Where is Rosetta now?
The reactivation of Rosetta is happening some 800 million kilometres from Earth, out near the orbit of the planet Jupiter. It is believed to be nine million km away from 67P/Churyumov–Gerasimenko.
Why was it 'sleeping'?
The spacecraft, which operates on solar energy, was placed into deep space hibernation on 8 June 2011 to save energy. After crossing the asteroid belt between Mars and Jupiter it cruised too far from the Sun to keep going. During its hibernation, its solar panels have been reoriented to face the Sun. Now, 31 months after it was shut down, Rosetta's orbit has brought it back to within 673 million kilometres of the Sun, and there is finally enough solar energy to power the spacecraft fully again.
What happens now?
Rosetta's on-board alarm clock – described by the European Space Agency as the "most important alarm clock in the solar system" – was due to go off at 10am GMT today. It will take the spacecraft about seven hours to warm up its star-tracking navigation gear, fire up rocket thrusters to slow its spin, turn on its transmitter and beam a message back to Earth. Controllers at the ESA are hoping to receive the message at between 5.30pm and 6.30pm today. Rosetta is then due to "rendezvous" with Comet 67P/Churyumov-Gerasimenko in August. Philae, the small robot piggybacking on the spacecraft, is due to land on the comet in November.

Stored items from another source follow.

/-- What is wrong with an arrival: an exited thread of the mask, a mask of 0, a lane outside its own
mask, masks that differ (DEDUCED, log entry 42). -/
def State.convergeBad (s : State) (x : Ex) (mask : Nat → Word32) (old : Option Coll) : Option TgF :=
  let m := match old with
    | some c => c.mask
    | none => mask (x.lanes.headD 0)
  match x.lanes.find? fun l => mask l == 0 || !(mask l).getLsbD l || mask l != m with
  | some l => some ⟨0x23, l, 0⟩
  | none => match (maskLanes m).find? fun l => (s.tg x.cl).exited x.key l with
    | some l => some ⟨0x23, l, 0⟩
    | none => none

/-- Clocks of the convergence timeout (2620:04). -/
def State.convClocks (s : State) : Nat := 2 ^ s.fld 0x2620 4 4 0

/-- A wait has gone on beyond the clock in which its timeout expires, in which an arrival still wins (R242, R255)
(DEDUCED, log entry 142). -/
def State.expired (s : State) (waited : Nat) : Bool := decide (s.convClocks < waited)

/-- Schedulers that wait for the group matrix unit with their GMAT in hand. -/
def Tg.gmuAsking (t : Tg) : List Nat := t.gmuWait.filter fun i => (Tbl.find t.issue i).isSome

/-- The unit takes a scheduler's GMAT in the next clock: it is free then, and no scheduler that waits comes before
in the round after the last one served (R246). -/
def State.gmuTakes (s : State) (cl sched : Nat) : Bool :=
  let t := s.tg cl
  let turn (i : Nat) : Nat := (i + 3 - t.gmuLast) % 4
  decide (t.gmuAt ≤ s.time.core + 1) && t.gmuAsking.all fun i => decide (turn sched ≤ turn i)

/-- The scheduler waits for the unit. -/
def State.gmuAsk (s : State) (cl sched : Nat) : State :=
  let t := s.tg cl
  s.setTg cl { t with gmuWait := t.gmuAsking.filter (· ≠ sched) ++ [sched] }

/-- The unit is the scheduler's for the eight clocks from the next one on. -/
def State.gmuGrant (s : State) (cl sched : Nat) : State :=
  let t := s.tg cl
  s.setTg cl { t with gmuAt := s.time.core + 9, gmuLast := sched, gmuWait := t.gmuAsking.filter (· ≠ sched) }

/-- Arrival of an issue set at a collective. Once the mask is complete the collective issues in the next clock
(R240), where `unit` is set once the group matrix unit takes it: `f` runs on the masked lanes and they go on. Until
then the arrived are held at the collective's PC. -/
def State.collective (s : State) (th : Th) (mask : Src) (srcs dsts : List Nat) (rate : Nat) (unit : Bool)
    (f : Ex → List Nat → State → State) : State :=
  match s.exOf th.cl th.sched with
  | none => s
  | some x =>
    if !x.regsOk (srcRegs mask ++ srcs ++ dsts) then s.fail x ⟨0x22, x.lanes.headD 0, 0⟩
    else
      match firstFault x.lanes (poisonBad (srcRegs mask) s x) with
      | some e => s.fail x e
      | none =>
      let t := s.tg x.cl
      let old := t.colls.find? fun c => c.group == x.key && c.pc == x.pc
      let mk := fun l => s.src x l mask
      match s.convergeBad x mk old with
      | some e => s.fail x e
      | none =>
        if old.any fun c => s.expired c.waited then s.fail x ⟨0x24, (old.map fun c => (maskLanes c.arrived).headD 0).getD 0, 0⟩
        else
        let m := mk (x.lanes.headD 0)
        let c := old.getD ⟨x.key, x.pc, m, 0, 0⟩
        let arrived := x.lanes.foldl (fun a l => a ||| ((1 : Word32) <<< l)) c.arrived
        let rest := t.colls.filter fun c => !(c.group == x.key && c.pc == x.pc)
        if arrived = m then
          let all := maskLanes m
          match firstFault all (poisonBad srcs s x) with
          | some e => s.fail x e
          | none =>
            if unit && !s.gmuTakes x.cl x.sched.val then s.gmuAsk x.cl x.sched.val
            else
              let s := s.setTg x.cl ({ t with colls := rest }.setRun x.key all .running)
              let s := if unit then s.gmuGrant x.cl x.sched.val else s
              ((f x all s).advance { x with lanes := all } th.size).issued x (rate + 1)
        else
          (s.setTg x.cl ({ t with colls := rest ++ [{ c with arrived := arrived }] }.setRun x.key x.lanes .atColl)).issued x 1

Why is Rosetta so significant?
If the spacecraft achieves its aims, it will become the first space mission to orbit a comet, land on a comet's surface and follow a comet as it moves around the Sun. By understanding the make-up of the comet, scientists hope to learn more about the solar system itself. Jean-Jacques Dordain, ESA director general, tells the BBC: "Rosetta is a unique mission - unique technologically, unique scientifically, and unique philosophically because comets may be at the origin of who we are."